What is being asked: The response should be the lines of the data, starting at the first and ending at the one that contains "core reset. -/", copied without change.

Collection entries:
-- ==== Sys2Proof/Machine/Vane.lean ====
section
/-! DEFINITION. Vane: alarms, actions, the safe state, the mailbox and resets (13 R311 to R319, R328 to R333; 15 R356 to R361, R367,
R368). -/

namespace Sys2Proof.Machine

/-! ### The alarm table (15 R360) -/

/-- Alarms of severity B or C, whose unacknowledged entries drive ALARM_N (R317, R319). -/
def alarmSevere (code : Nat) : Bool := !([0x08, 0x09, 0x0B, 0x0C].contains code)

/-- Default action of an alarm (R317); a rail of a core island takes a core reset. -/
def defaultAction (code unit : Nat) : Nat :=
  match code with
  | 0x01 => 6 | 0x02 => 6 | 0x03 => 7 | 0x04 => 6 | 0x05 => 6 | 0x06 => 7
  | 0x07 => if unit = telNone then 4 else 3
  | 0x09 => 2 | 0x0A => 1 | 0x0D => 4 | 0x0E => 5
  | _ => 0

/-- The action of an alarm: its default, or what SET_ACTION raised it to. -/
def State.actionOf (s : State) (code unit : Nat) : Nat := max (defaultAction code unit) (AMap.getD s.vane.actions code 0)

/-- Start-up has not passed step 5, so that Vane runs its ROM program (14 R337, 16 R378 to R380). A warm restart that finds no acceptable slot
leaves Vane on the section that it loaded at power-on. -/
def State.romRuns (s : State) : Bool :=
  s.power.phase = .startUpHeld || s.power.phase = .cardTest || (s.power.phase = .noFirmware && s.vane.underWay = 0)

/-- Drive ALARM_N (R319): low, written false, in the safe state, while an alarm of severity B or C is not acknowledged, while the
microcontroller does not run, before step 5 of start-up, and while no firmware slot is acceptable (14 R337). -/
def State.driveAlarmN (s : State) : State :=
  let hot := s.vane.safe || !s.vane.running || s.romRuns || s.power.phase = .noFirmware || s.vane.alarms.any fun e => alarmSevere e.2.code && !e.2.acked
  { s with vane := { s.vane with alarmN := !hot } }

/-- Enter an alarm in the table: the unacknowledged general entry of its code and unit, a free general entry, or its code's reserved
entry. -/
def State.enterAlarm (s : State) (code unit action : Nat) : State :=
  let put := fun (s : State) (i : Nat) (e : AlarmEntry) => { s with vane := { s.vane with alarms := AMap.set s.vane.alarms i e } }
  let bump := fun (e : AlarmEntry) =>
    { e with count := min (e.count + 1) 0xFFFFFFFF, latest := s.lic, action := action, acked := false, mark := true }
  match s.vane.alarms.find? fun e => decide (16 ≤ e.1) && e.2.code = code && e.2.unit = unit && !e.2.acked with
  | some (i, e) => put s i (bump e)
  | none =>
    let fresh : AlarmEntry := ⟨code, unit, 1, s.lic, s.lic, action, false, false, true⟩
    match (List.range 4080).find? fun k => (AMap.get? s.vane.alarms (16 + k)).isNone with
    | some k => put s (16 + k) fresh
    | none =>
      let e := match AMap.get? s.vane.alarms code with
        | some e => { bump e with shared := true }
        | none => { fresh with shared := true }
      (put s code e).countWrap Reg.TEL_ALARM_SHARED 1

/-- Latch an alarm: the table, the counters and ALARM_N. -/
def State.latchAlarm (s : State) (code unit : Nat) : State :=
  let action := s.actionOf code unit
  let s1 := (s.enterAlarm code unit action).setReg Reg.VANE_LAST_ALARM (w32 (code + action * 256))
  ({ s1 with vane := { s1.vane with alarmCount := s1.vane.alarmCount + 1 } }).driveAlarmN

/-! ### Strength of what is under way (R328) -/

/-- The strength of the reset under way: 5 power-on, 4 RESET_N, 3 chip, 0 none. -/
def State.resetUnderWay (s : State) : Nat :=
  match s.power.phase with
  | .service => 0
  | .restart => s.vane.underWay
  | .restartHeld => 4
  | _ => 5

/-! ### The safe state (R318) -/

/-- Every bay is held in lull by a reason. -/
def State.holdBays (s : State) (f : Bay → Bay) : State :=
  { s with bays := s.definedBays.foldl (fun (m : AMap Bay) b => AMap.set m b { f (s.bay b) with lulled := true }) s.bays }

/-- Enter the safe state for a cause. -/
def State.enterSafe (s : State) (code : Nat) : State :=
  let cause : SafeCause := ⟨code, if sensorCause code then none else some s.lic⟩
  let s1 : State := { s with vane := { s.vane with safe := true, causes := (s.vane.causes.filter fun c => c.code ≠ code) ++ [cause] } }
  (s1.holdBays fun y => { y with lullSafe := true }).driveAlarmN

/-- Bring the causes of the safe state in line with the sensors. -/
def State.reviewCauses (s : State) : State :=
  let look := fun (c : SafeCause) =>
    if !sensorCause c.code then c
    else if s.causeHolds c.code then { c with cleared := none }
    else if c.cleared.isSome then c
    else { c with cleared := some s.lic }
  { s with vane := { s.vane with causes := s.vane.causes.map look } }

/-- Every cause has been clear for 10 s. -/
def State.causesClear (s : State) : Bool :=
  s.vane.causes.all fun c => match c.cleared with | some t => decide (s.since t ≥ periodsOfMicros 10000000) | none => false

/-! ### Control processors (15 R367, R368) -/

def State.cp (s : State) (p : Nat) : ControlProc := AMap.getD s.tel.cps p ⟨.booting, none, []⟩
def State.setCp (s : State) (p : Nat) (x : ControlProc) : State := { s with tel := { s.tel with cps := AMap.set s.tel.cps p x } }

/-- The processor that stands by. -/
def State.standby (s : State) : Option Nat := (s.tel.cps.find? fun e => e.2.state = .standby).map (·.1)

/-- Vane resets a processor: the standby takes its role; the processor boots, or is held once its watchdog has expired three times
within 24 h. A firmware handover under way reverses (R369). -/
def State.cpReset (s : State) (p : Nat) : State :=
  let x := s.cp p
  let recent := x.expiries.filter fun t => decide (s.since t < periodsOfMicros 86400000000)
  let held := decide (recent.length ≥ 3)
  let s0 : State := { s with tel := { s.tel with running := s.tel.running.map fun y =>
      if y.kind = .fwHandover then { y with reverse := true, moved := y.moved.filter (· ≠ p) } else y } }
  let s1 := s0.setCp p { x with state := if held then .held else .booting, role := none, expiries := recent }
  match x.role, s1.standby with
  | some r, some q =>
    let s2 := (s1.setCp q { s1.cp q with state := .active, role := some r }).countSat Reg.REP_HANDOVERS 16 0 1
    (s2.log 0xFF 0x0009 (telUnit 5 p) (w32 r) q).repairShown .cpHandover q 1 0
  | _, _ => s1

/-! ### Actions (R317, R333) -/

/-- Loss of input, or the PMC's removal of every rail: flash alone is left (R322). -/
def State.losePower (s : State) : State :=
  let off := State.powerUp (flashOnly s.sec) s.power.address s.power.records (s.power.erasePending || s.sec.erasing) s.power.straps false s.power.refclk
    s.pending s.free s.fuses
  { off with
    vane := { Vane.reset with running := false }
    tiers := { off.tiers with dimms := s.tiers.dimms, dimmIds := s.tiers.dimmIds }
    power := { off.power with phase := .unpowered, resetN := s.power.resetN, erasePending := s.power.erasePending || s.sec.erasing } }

Output for this task:
-- ==== Sys2Proof/Machine/Vane.lean ====
section
/-! DEFINITION. Vane: alarms, actions, the safe state, the mailbox and resets (13 R311 to R319, R328 to R333; 15 R356 to R361, R367,
R368). -/

namespace Sys2Proof.Machine

/-! ### The alarm table (15 R360) -/

/-- Alarms of severity B or C, whose unacknowledged entries drive ALARM_N (R317, R319). -/
def alarmSevere (code : Nat) : Bool := !([0x08, 0x09, 0x0B, 0x0C].contains code)

/-- Default action of an alarm (R317); a rail of a core island takes a core reset. -/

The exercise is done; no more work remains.